▼

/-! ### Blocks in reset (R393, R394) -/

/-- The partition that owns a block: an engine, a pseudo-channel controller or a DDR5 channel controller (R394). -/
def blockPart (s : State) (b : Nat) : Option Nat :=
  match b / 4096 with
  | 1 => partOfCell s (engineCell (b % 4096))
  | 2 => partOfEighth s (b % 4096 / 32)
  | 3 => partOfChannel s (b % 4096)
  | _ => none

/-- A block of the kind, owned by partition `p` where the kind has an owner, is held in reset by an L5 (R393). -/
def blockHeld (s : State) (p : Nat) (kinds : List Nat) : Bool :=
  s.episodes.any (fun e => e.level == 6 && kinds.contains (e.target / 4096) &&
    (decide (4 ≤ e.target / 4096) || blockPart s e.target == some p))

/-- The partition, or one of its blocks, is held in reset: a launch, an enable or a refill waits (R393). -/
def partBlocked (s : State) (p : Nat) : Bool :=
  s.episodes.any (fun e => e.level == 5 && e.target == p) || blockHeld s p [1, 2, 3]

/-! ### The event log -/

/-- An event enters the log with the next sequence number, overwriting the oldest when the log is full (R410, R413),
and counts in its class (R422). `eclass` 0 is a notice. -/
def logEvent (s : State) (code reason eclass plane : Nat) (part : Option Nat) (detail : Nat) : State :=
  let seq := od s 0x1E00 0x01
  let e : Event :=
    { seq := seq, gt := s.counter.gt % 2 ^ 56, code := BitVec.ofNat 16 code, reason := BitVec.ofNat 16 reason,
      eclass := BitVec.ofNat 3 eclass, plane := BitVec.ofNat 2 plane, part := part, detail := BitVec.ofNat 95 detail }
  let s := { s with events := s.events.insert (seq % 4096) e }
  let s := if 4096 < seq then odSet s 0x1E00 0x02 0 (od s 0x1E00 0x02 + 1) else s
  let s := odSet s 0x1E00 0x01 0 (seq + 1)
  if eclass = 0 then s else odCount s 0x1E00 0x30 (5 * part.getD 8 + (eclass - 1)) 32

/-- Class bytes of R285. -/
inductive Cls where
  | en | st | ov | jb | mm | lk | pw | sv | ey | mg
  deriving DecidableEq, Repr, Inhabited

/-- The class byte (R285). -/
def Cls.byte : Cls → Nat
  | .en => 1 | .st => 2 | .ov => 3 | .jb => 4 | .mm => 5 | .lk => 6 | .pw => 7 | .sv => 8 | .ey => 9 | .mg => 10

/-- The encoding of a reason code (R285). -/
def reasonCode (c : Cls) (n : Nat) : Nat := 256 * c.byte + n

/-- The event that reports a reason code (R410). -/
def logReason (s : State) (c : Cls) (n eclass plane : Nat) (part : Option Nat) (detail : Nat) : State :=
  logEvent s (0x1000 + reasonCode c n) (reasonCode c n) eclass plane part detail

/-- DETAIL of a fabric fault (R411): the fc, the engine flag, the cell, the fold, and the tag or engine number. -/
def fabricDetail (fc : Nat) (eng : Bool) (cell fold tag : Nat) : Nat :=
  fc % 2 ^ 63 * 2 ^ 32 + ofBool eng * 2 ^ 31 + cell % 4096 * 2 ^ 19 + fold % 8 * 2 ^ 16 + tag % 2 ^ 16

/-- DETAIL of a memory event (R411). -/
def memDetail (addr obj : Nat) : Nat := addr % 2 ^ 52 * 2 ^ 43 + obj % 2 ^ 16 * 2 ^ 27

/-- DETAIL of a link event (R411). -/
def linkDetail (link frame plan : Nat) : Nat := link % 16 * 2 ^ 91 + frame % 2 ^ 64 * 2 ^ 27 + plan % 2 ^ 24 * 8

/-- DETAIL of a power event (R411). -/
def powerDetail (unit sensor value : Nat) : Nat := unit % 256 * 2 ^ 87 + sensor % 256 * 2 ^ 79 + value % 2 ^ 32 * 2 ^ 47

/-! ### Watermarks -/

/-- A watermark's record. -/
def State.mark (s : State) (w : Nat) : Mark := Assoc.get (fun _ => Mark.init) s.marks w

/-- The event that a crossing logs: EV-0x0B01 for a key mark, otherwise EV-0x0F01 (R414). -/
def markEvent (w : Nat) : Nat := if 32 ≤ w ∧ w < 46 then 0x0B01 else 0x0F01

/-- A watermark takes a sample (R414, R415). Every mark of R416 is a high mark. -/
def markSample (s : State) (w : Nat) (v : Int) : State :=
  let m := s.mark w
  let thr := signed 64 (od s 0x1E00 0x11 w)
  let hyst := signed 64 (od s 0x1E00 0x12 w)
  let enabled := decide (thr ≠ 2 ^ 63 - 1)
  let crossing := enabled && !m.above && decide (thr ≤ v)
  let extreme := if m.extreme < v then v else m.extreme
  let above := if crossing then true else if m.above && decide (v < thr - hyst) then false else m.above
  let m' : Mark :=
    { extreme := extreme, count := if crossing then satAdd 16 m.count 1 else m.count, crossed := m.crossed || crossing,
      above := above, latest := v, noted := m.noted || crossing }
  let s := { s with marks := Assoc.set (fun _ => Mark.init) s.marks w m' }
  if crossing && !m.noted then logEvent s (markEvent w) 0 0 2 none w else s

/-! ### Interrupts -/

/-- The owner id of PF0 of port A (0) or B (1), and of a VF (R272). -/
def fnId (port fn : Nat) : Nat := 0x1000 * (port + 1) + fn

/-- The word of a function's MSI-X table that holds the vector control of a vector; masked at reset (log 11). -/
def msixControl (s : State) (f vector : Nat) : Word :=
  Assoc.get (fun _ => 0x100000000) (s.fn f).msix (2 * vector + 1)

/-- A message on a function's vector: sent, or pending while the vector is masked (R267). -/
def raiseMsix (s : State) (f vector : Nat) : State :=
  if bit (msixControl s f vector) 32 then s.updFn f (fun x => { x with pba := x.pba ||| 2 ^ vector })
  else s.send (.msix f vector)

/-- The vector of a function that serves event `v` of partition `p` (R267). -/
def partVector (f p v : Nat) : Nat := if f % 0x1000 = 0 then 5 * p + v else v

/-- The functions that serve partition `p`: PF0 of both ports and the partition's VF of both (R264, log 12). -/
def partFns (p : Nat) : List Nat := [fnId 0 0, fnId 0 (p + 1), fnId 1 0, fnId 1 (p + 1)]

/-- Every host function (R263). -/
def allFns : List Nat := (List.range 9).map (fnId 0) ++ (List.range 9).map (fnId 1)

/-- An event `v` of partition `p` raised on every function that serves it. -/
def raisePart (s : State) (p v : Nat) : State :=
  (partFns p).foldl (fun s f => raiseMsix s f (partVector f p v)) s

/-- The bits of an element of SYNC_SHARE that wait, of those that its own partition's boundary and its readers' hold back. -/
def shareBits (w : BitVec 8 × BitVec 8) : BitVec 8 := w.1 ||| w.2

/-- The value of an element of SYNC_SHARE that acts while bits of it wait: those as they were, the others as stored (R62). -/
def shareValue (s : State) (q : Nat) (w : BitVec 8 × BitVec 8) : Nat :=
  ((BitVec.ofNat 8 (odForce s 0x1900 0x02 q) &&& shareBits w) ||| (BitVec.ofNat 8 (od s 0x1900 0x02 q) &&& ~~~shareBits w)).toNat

▲

● What the task asks: Word for word, reproduce every line of the data.

● Answer section:
/-! ### Blocks in reset (R393, R394) -/

/-- The partition that owns a block: an engine, a pseudo-channel controller or a DDR5 channel controller (R394). -/
def blockPart (s : State) (b : Nat) : Option Nat :=
  match b / 4096 with
  | 1 => partOfCell s (engineCell (b % 4096))
  | 2 => partOfEighth s (b % 4096 / 32)
  | 3 => partOfChannel s (b % 4096)
  | _ => none

/-- A block of the kind, owned by partition `p` where the kind has an owner, is held in reset by an L5 (R393). -/
def blockHeld (s : State) (p : Nat) (kinds : List Nat) : Bool :=
  s.episodes.any (fun e => e.level == 6 && kinds.contains (e.target / 4096) &&
    (decide (4 ≤ e.target / 4096) || blockPart s e.target == some p))

/-- The partition, or one of its blocks, is held in reset: a launch, an enable or a refill waits (R393). -/
def partBlocked (s : State) (p : Nat) : Bool :=
  s.episodes.any (fun e => e.level == 5 && e.target == p) || blockHeld s p [1, 2, 3]

/-! ### The event log -/

/-- An event enters the log with the next sequence number, overwriting the oldest when the log is full (R410, R413),
and counts in its class (R422). `eclass` 0 is a notice. -/
def logEvent (s : State) (code reason eclass plane : Nat) (part : Option Nat) (detail : Nat) : State :=
  let seq := od s 0x1E00 0x01
  let e : Event :=
    { seq := seq, gt := s.counter.gt % 2 ^ 56, code := BitVec.ofNat 16 code, reason := BitVec.ofNat 16 reason,
      eclass := BitVec.ofNat 3 eclass, plane := BitVec.ofNat 2 plane, part := part, detail := BitVec.ofNat 95 detail }
  let s := { s with events := s.events.insert (seq % 4096) e }
  let s := if 4096 < seq then odSet s 0x1E00 0x02 0 (od s 0x1E00 0x02 + 1) else s
  let s := odSet s 0x1E00 0x01 0 (seq + 1)
  if eclass = 0 then s else odCount s 0x1E00 0x30 (5 * part.getD 8 + (eclass - 1)) 32

/-- Class bytes of R285. -/
inductive Cls where
  | en | st | ov | jb | mm | lk | pw | sv | ey | mg
  deriving DecidableEq, Repr, Inhabited

/-- The class byte (R285). -/
def Cls.byte : Cls → Nat
  | .en => 1 | .st => 2 | .ov => 3 | .jb => 4 | .mm => 5 | .lk => 6 | .pw => 7 | .sv => 8 | .ey => 9 | .mg => 10

/-- The encoding of a reason code (R285). -/
def reasonCode (c : Cls) (n : Nat) : Nat := 256 * c.byte + n

/-- The event that reports a reason code (R410). -/
def logReason (s : State) (c : Cls) (n eclass plane : Nat) (part : Option Nat) (detail : Nat) : State :=
  logEvent s (0x1000 + reasonCode c n) (reasonCode c n) eclass plane part detail

/-- DETAIL of a fabric fault (R411): the fc, the engine flag, the cell, the fold, and the tag or engine number. -/
def fabricDetail (fc : Nat) (eng : Bool) (cell fold tag : Nat) : Nat :=
  fc % 2 ^ 63 * 2 ^ 32 + ofBool eng * 2 ^ 31 + cell % 4096 * 2 ^ 19 + fold % 8 * 2 ^ 16 + tag % 2 ^ 16

/-- DETAIL of a memory event (R411). -/
def memDetail (addr obj : Nat) : Nat := addr % 2 ^ 52 * 2 ^ 43 + obj % 2 ^ 16 * 2 ^ 27

/-- DETAIL of a link event (R411). -/
def linkDetail (link frame plan : Nat) : Nat := link % 16 * 2 ^ 91 + frame % 2 ^ 64 * 2 ^ 27 + plan % 2 ^ 24 * 8

/-- DETAIL of a power event (R411). -/
def powerDetail (unit sensor value : Nat) : Nat := unit % 256 * 2 ^ 87 + sensor % 256 * 2 ^ 79 + value % 2 ^ 32 * 2 ^ 47

/-! ### Watermarks -/

/-- A watermark's record. -/
def State.mark (s : State) (w : Nat) : Mark := Assoc.get (fun _ => Mark.init) s.marks w

/-- The event that a crossing logs: EV-0x0B01 for a key mark, otherwise EV-0x0F01 (R414). -/
def markEvent (w : Nat) : Nat := if 32 ≤ w ∧ w < 46 then 0x0B01 else 0x0F01

/-- A watermark takes a sample (R414, R415). Every mark of R416 is a high mark. -/
def markSample (s : State) (w : Nat) (v : Int) : State :=
  let m := s.mark w
  let thr := signed 64 (od s 0x1E00 0x11 w)
  let hyst := signed 64 (od s 0x1E00 0x12 w)
  let enabled := decide (thr ≠ 2 ^ 63 - 1)
  let crossing := enabled && !m.above && decide (thr ≤ v)
  let extreme := if m.extreme < v then v else m.extreme
  let above := if crossing then true else if m.above && decide (v < thr - hyst) then false else m.above
  let m' : Mark :=
    { extreme := extreme, count := if crossing then satAdd 16 m.count 1 else m.count, crossed := m.crossed || crossing,
      above := above, latest := v, noted := m.noted || crossing }
  let s := { s with marks := Assoc.set (fun _ => Mark.init) s.marks w m' }
  if crossing && !m.noted then logEvent s (markEvent w) 0 0 2 none w else s

/-! ### Interrupts -/

/-- The owner id of PF0 of port A (0) or B (1), and of a VF (R272). -/
def fnId (port fn : Nat) : Nat := 0x1000 * (port + 1) + fn

/-- The word of a function's MSI-X table that holds the vector control of a vector; masked at reset (log 11). -/
def msixControl (s : State) (f vector : Nat) : Word :=
  Assoc.get (fun _ => 0x100000000) (s.fn f).msix (2 * vector + 1)

/-- A message on a function's vector: sent, or pending while the vector is masked (R267). -/
def raiseMsix (s : State) (f vector : Nat) : State :=
  if bit (msixControl s f vector) 32 then s.updFn f (fun x => { x with pba := x.pba ||| 2 ^ vector })
  else s.send (.msix f vector)

/-- The vector of a function that serves event `v` of partition `p` (R267). -/
def partVector (f p v : Nat) : Nat := if f % 0x1000 = 0 then 5 * p + v else v

/-- The functions that serve partition `p`: PF0 of both ports and the partition's VF of both (R264, log 12). -/
def partFns (p : Nat) : List Nat := [fnId 0 0, fnId 0 (p + 1), fnId 1 0, fnId 1 (p + 1)]

/-- Every host function (R263). -/
def allFns : List Nat := (List.range 9).map (fnId 0) ++ (List.range 9).map (fnId 1)

/-- An event `v` of partition `p` raised on every function that serves it. -/
def raisePart (s : State) (p v : Nat) : State :=
  (partFns p).foldl (fun s f => raiseMsix s f (partVector f p v)) s

/-- The bits of an element of SYNC_SHARE that wait, of those that its own partition's boundary and its readers' hold back. -/
def shareBits (w : BitVec 8 × BitVec 8) : BitVec 8 := w.1 ||| w.2

/-- The value of an element of SYNC_SHARE that acts while bits of it wait: those as they were, the others as stored (R62). -/
def shareValue (s : State) (q : Nat) (w : BitVec 8 × BitVec 8) : Nat :=
  ((BitVec.ofNat 8 (odForce s 0x1900 0x02 q) &&& shareBits w) ||| (BitVec.ofNat 8 (od s 0x1900 0x02 q) &&& ~~~shareBits w)).toNat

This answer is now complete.